-- ==== Sys2Proof/Machine/Power.lean ====
section
/-! DEFINITION. Monitors, shedding, admission, supply control and the balance step (files 08, 09); with the meanings of
POWER_ON, PIN, BROWNOUT and of the power unit's commands. -/

namespace Sys2Proof.Machine

/-! ### Resets (R202) -/

/-- A reset of a kind takes hold (R202): every item at its value after reset, but for the levels that the outside holds on
pins, CONSOLE's supply switch (R164), the cause record, and the queue of commands. -/
def State.resetNode (s : State) (c : Cause) : State :=
  { State.reset with
    cause := c, pins := s.pins, pending := s.pending,
    power := { Power.reset with switchClosed := c != .powerOn && s.power.switchClosed } }

/-- POWER_ON (R202): the core supply falls below its good level, or first comes. -/
def execPowerOn (s : State) : Host.Outcome State Fault Refusal := .next (s.resetNode .powerOn)

/-- PIN (R202): the reset line is asserted for 40 slots or more. -/
def execPin (s : State) : Host.Outcome State Fault Refusal := .next (s.resetNode .pin)

/-- BROWNOUT (R150, R202): the brownout run reaches 4, in LINKING or RUNNING. -/
def execBrownout (s : State) : Host.Outcome State Fault Refusal :=
  if s.live then .next (s.resetNode .brownout) else .next s

/-! ### Supply control (sections 8.8, 8.9) -/

/-- The state with the power unit changed. -/
def State.modPower (s : State) (f : Power → Power) : State := { s with power := f s.power }

/-- CONSOLE trips (R163). Both SUPPLY_LEVEL (R154) and SUPPLY_TRIP are for the subject supply: the model posts SUPPLY_TRIP last,
so that it is the one that stands in the queue, which no rule gives (DESIGN CHOICE, log entry 48). -/
def State.trip (s : State) : State :=
  (s.modPower fun p =>
      { p with switchClosed := false, supplyLevel := 7, tripped := true, tripWait := 256, overRun := 0 }).relevel.post
    .supplyTrip .supply s.power.p

/-- The trip wait ends: the switch closes and tripped clears (R163). -/
def State.reclose (s : State) : State :=
  (s.modPower fun p => { p with switchClosed := true, tripped := false, tripWait := 0 }).post .supplyReclose .supply 0

/-- SUPPLY_TRIP (R163): the overload run reaches 2 with the switch closed. -/
def execSupplyTrip (s : State) : Host.Outcome State Fault Refusal :=
  if s.live ∧ s.station = .console ∧ s.power.switchClosed = true then .next (s.calling State.trip) else .next s

/-- SUPPLY_RECLOSE (R163): the trip wait reaches 0. -/
def execSupplyReclose (s : State) : Host.Outcome State Fault Refusal :=
  if s.live ∧ s.station = .console ∧ s.power.tripped = true then .next (s.calling State.reclose) else .next s

/-- One step of a supply level against a limit (R162, R166). -/
def levelStep (level p limit : Nat) : Nat :=
  if limit < p then min (level + 1) 7 else if p ≤ limit * 9 / 10 then level - 1 else level

/-- The own supply level takes a value, with its effect on the applied level (R154, R162). -/
def State.setLevel (s : State) (n : Nat) : State := (s.modPower fun p => { p with supplyLevel := n }).relevel

/-- The trip wait counts on (R163). -/
def State.countTrip (s : State) : State :=
  let n := s.power.tripWait - 1
  let s' := s.modPower fun p => { p with tripWait := n }
  if n = 0 then s'.reclose else s'

/-- Step 2 of the power RI boundary (R156, R162, R163, R166). -/
def State.supplyStep (s : State) : State :=
  match s.station with
  | .console =>
    if 0 < s.power.tripWait then s.countTrip
    else if s.power.switchClosed then s.setLevel (levelStep s.power.supplyLevel s.power.p s.supplyLimit)
    else s
  | .strap => if s.ownOffer = 0 then s.setLevel 0 else s.setLevel (levelStep s.power.supplyLevel s.power.p s.ownOffer)
  | .pod | .headset => s

/-! ### The sample event (sections 8.1, 8.4) -/

/-- A channel's value: floor(code × gain / 256) + offset, clamped to 0..65 535 (R149). -/
def convert (c : Scale) (code : BitVec 10) : Nat :=
  (max 0 (min 65535 (((code.toNat * c.gain / 256 : Nat) : Int) + c.offset))).toNat

/-- The three channels' values take effect (R149); AUX is used at STRAP alone; P at CONSOLE and STRAP (R162, R166). -/
def State.takeValues (s : State) (rail load aux : BitVec 10) : State :=
  let r := convert s.cfg.rail rail
  let l := convert s.cfg.load load
  s.modPower fun p =>
    { p with
      converting := false, rail := r, load := l, aux := if s.station = .strap then convert s.cfg.aux aux else 0,
      p := if s.station = .console ∨ s.station = .strap then l * r / 1000 else 0 }

/-- The domain that a single droop shed takes: ON, of the highest priority number above 0, then of the highest domain number
(R155). The table is in the order of domain numbers. -/
def droopPick (ds : List Domain) : Option Domain :=
  ds.foldl
    (fun best d =>
      if d.state = .on ∧ 0 < d.priority then
        match best with
        | some b => if b.priority ≤ d.priority then some d else some b
        | none => some d
      else best)
    none

/-- Droop and cutoff shedding (R155). -/
def State.droop (s : State) : State :=
  match droopPick s.power.domains with
  | none => s
  | some d =>
    if s.power.rail < s.cfg.cutoffMv then
      (s.shedWhere fun x => decide (0 < x.priority)).modPower fun p => { p with droop := true }
    else if s.power.rail < s.cfg.shedMv ∧ s.power.droop = false then
      (s.shedWhere fun x => decide (x.number = d.number)).modPower fun p => { p with droop := true }
    else s

/-- SHED domains that the level allows go to WAITING while RAIL is at or above admit (R153). -/
def State.shedReturn (s : State) : State :=
  if s.cfg.admitMv ≤ s.power.rail then
    s.changeDomains fun d =>
      if d.state = .shed ∧ d.priority < 8 - s.power.applied then { d with state := .waiting } else d
  else s

/-- CONSOLE judges its supply power (R163). -/
def State.judgeOverload (s : State) : State :=
  if s.station = .console ∧ s.power.switchClosed = true then
    if s.supplyLimit * 5 / 4 < s.power.p then
      if 2 ≤ s.power.overRun + 1 then s.trip else s.modPower fun p => { p with overRun := p.overRun + 1 }
    else s.modPower fun p => { p with overRun := 0 }
  else s

/-- STRAP judges its battery (R165). -/
def State.judgeBattery (s : State) : State :=
  if s.station = .strap then
    (s.modPower fun p =>
      { p with
        battery :=
          if s.cfg.batteryFloor + 200 ≤ p.aux then true else if p.aux < s.cfg.batteryFloor then false else p.battery }).followOffer
  else s

/-- The brownout run (R150). -/
def State.judgeBrownout (s : State) : State :=
  let n := if s.power.rail < s.cfg.brownoutMv then s.power.brownRun + 1 else 0
  if 4 ≤ n then s.resetNode .brownout else s.modPower fun p => { p with brownRun := n }

/-- The judgements of a sample event before the brownout run's: shedding, the return of SHED domains, CONSOLE's overload,
STRAP's battery, each with the calls that its changes bring (R153, R155, R163, R165). -/
def State.judgeSample (s : State) : State :=
  (((s.calling State.droop).calling State.shedReturn).calling State.judgeOverload).calling State.judgeBattery

/-- SAMPLE_EVENT (R149, R150, R153, R155, R162, R163, R165): a conversion completes and its values are judged. -/
def execSampleEvent (rail load aux : BitVec 10) (s : State) : Host.Outcome State Fault Refusal :=
  if s.live ∧ s.power.converting = true then .next (s.takeValues rail load aux).judgeSample.judgeBrownout else .next s

/-! ### The peer power view (section 8.6) -/

/-- A HEARD entry becomes SILENT, which may change the applied level (R157, R154). -/
def State.silence (s : State) (t : Station) : State :=
  { s with views := s.views.set t { s.views.get t with state := .silent, age := max (s.views.get t).age 10 } }.relevel

/-- One entry ages at a power RI boundary (R157); the own entry is live. -/
def State.ageEntry (s : State) (t : Station) : State :=
  let v := s.views.get t
  if t = s.station ∨ v.state = .unknown then s
  else
    let n := min (v.age + 1) 255
    let s' := { s with views := s.views.set t { v with age := n } }
    if v.state = .heard ∧ 10 ≤ n then s'.silence t else s'

/-- Step 1 of the power RI boundary (R156). -/
def State.ageViews (s : State) : State := (((s.ageEntry .console).ageEntry .pod).ageEntry .headset).ageEntry .strap

/-- VIEW_ENTRY_SILENT (R157): a HEARD entry's age reaches 10. -/
def execViewEntrySilent (t : Station) (s : State) : Host.Outcome State Fault Refusal :=
  if s.live ∧ t ≠ s.station ∧ (s.views.get t).state = .heard then .next (s.calling fun x => x.silence t) else .next s

/-- A report taken from a peer (R157, R168). -/
def State.hear (s : State) (t : Station) (r : Report) : State :=
  { s with views := s.views.set t { state := .heard, age := 0, report := r } }.relevel

/-- POWER_REPORT_TAKEN (R168): a broadcast POWER cell of another station with its fields in range updates its entry. -/
def execPowerReportTaken (lane : Lane) (cell : Cell) (s : State) : Host.Outcome State Fault Refusal :=
  .next <|
    s.take lane cell fun t =>
      if t.live ∧ cell.kind = .power ∧ cell.dst = .broadcast ∧ cell.src ≠ t.station then
        match readReport cell with
        | some r => t.calling fun x => x.hear cell.src r
        | none => t
      else t

/-! ### Admission (section 8.7) -/

/-- The candidate: the WAITING domain of the lowest priority number, then of the lowest domain number (R159). -/
def candidate (ds : List Domain) : Option Domain :=
  ds.foldl
    (fun best d =>
      if d.state = .waiting then
        match best with
        | some b => if d.priority < b.priority then some d else some b
        | none => some d
      else best)
    none

/-- The other stations' entries. -/
def State.others (s : State) : List (Station × View) :=
  ([Station.console, .pod, .headset, .strap].filter fun t => t != s.station).map fun t => (t, s.views.get t)

/-- The offers counted: the own, and those of other supply stations present and HEARD (R160). -/
def State.offersCounted (s : State) : Nat :=
  s.ownOffer +
    ((s.others.filter fun v =>
        (v.1 == .console || v.1 == .strap) && v.2.state == .heard && (s.stations.get v.1).present).map fun v =>
      v.2.report.offer * 10).sum

/-- The draws counted: the own, and those of entries HEARD or SILENT (R160). -/
def State.drawsCounted (s : State) : Nat :=
  s.drawOf .on + ((s.others.filter fun v => v.2.state != .unknown).map fun v => v.2.report.draw * 10).sum

/-- Station `t` with an entry precedes this station's candidate (R160). -/
def precedes (own : Station) (priority : Nat) (t : Station) (v : View) : Bool :=
  v.report.top < priority || (v.report.top == priority && t.num < own.num)

/-- The waiting draws ahead of a candidate of a priority (R160). -/
def State.waitingAhead (s : State) (priority : Nat) : Nat :=
  ((s.others.filter fun v => v.2.state == .heard && precedes s.station priority v.1 v.2).map fun v =>
    v.2.report.waiting * 10).sum

/-- The headroom of R160, which may be negative. -/
def State.headroom (s : State) (priority : Nat) : Int :=
  (s.offersCounted : Int) - s.drawsCounted - s.waitingAhead priority

/-- The three conditions of an admission (R159). -/
def State.admissible (s : State) (d : Domain) : Bool :=
  d.priority < 8 - s.power.applied && s.cfg.admitMv ≤ s.power.rail && (d.nominal : Int) ≤ s.headroom d.priority

/-- The admission test (R159). -/
def State.admission (s : State) : State :=
  match candidate s.power.domains with
  | none => s
  | some d =>
    if s.admissible d then
      (s.changeDomains fun x => if x.number = d.number then { x with state := .on } else x).follow
    else s

/-! ### The balance step and the power RI boundary -/

/-- The balance step (R177), with the keep-alive call when the age reaches 8. -/
def State.balanceStep (s : State) : State :=
  let b := s.balance
  let s' :=
    { s with
      balance :=
        { b with
          b := if b.b < 8 then b.b + 1 else b.b, forced := b.forced || !decide (b.b < 8), age := min (b.age + 1) 8 } }
  if b.age = 7 then s'.callEvent else s'

/-- Steps 1 to 4 of the power RI boundary, with the calls that the changes of each bring (R156). -/
def State.powerSteps (s : State) : State :=
  let s1 := ((s.calling State.ageViews).calling State.supplyStep).modPower fun p => { p with droop := false }
  if s1.running then s1.calling State.admission else s1

/-- POWER_RI_BOUNDARY (R156, R177, R178): the four steps, then in RUNNING the balance step and the test for a report. -/
def execPowerRiBoundary (s : State) : Host.Outcome State Fault Refusal :=
  if s.live then
    if s.powerSteps.running then .next s.powerSteps.balanceStep.reportTest else .next s.powerSteps
  else .next s

/-- KEEP_ALIVE_CALL (R177): the balance step that brings the report age to 8, with its call for an event report. -/
def execKeepAliveCall (s : State) : Host.Outcome State Fault Refusal :=
  if s.running ∧ s.balance.age = 7 then .next s.balanceStep else .next s

end Sys2Proof.Machine
end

→ WHAT NEEDS TO BE DONE
Please write out the material word for word from its first line through the line holding "Power.reset with switchClosed", including both, and no line past it.

→ WRITTEN SOLUTION
-- ==== Sys2Proof/Machine/Power.lean ====
section
/-! DEFINITION. Monitors, shedding, admission, supply control and the balance step (files 08, 09); with the meanings of
POWER_ON, PIN, BROWNOUT and of the power unit's commands. -/

namespace Sys2Proof.Machine

/-! ### Resets (R202) -/

/-- A reset of a kind takes hold (R202): every item at its value after reset, but for the levels that the outside holds on
pins, CONSOLE's supply switch (R164), the cause record, and the queue of commands. -/
def State.resetNode (s : State) (c : Cause) : State :=
  { State.reset with
    cause := c, pins := s.pins, pending := s.pending,
    power := { Power.reset with switchClosed := c != .powerOn && s.power.switchClosed } }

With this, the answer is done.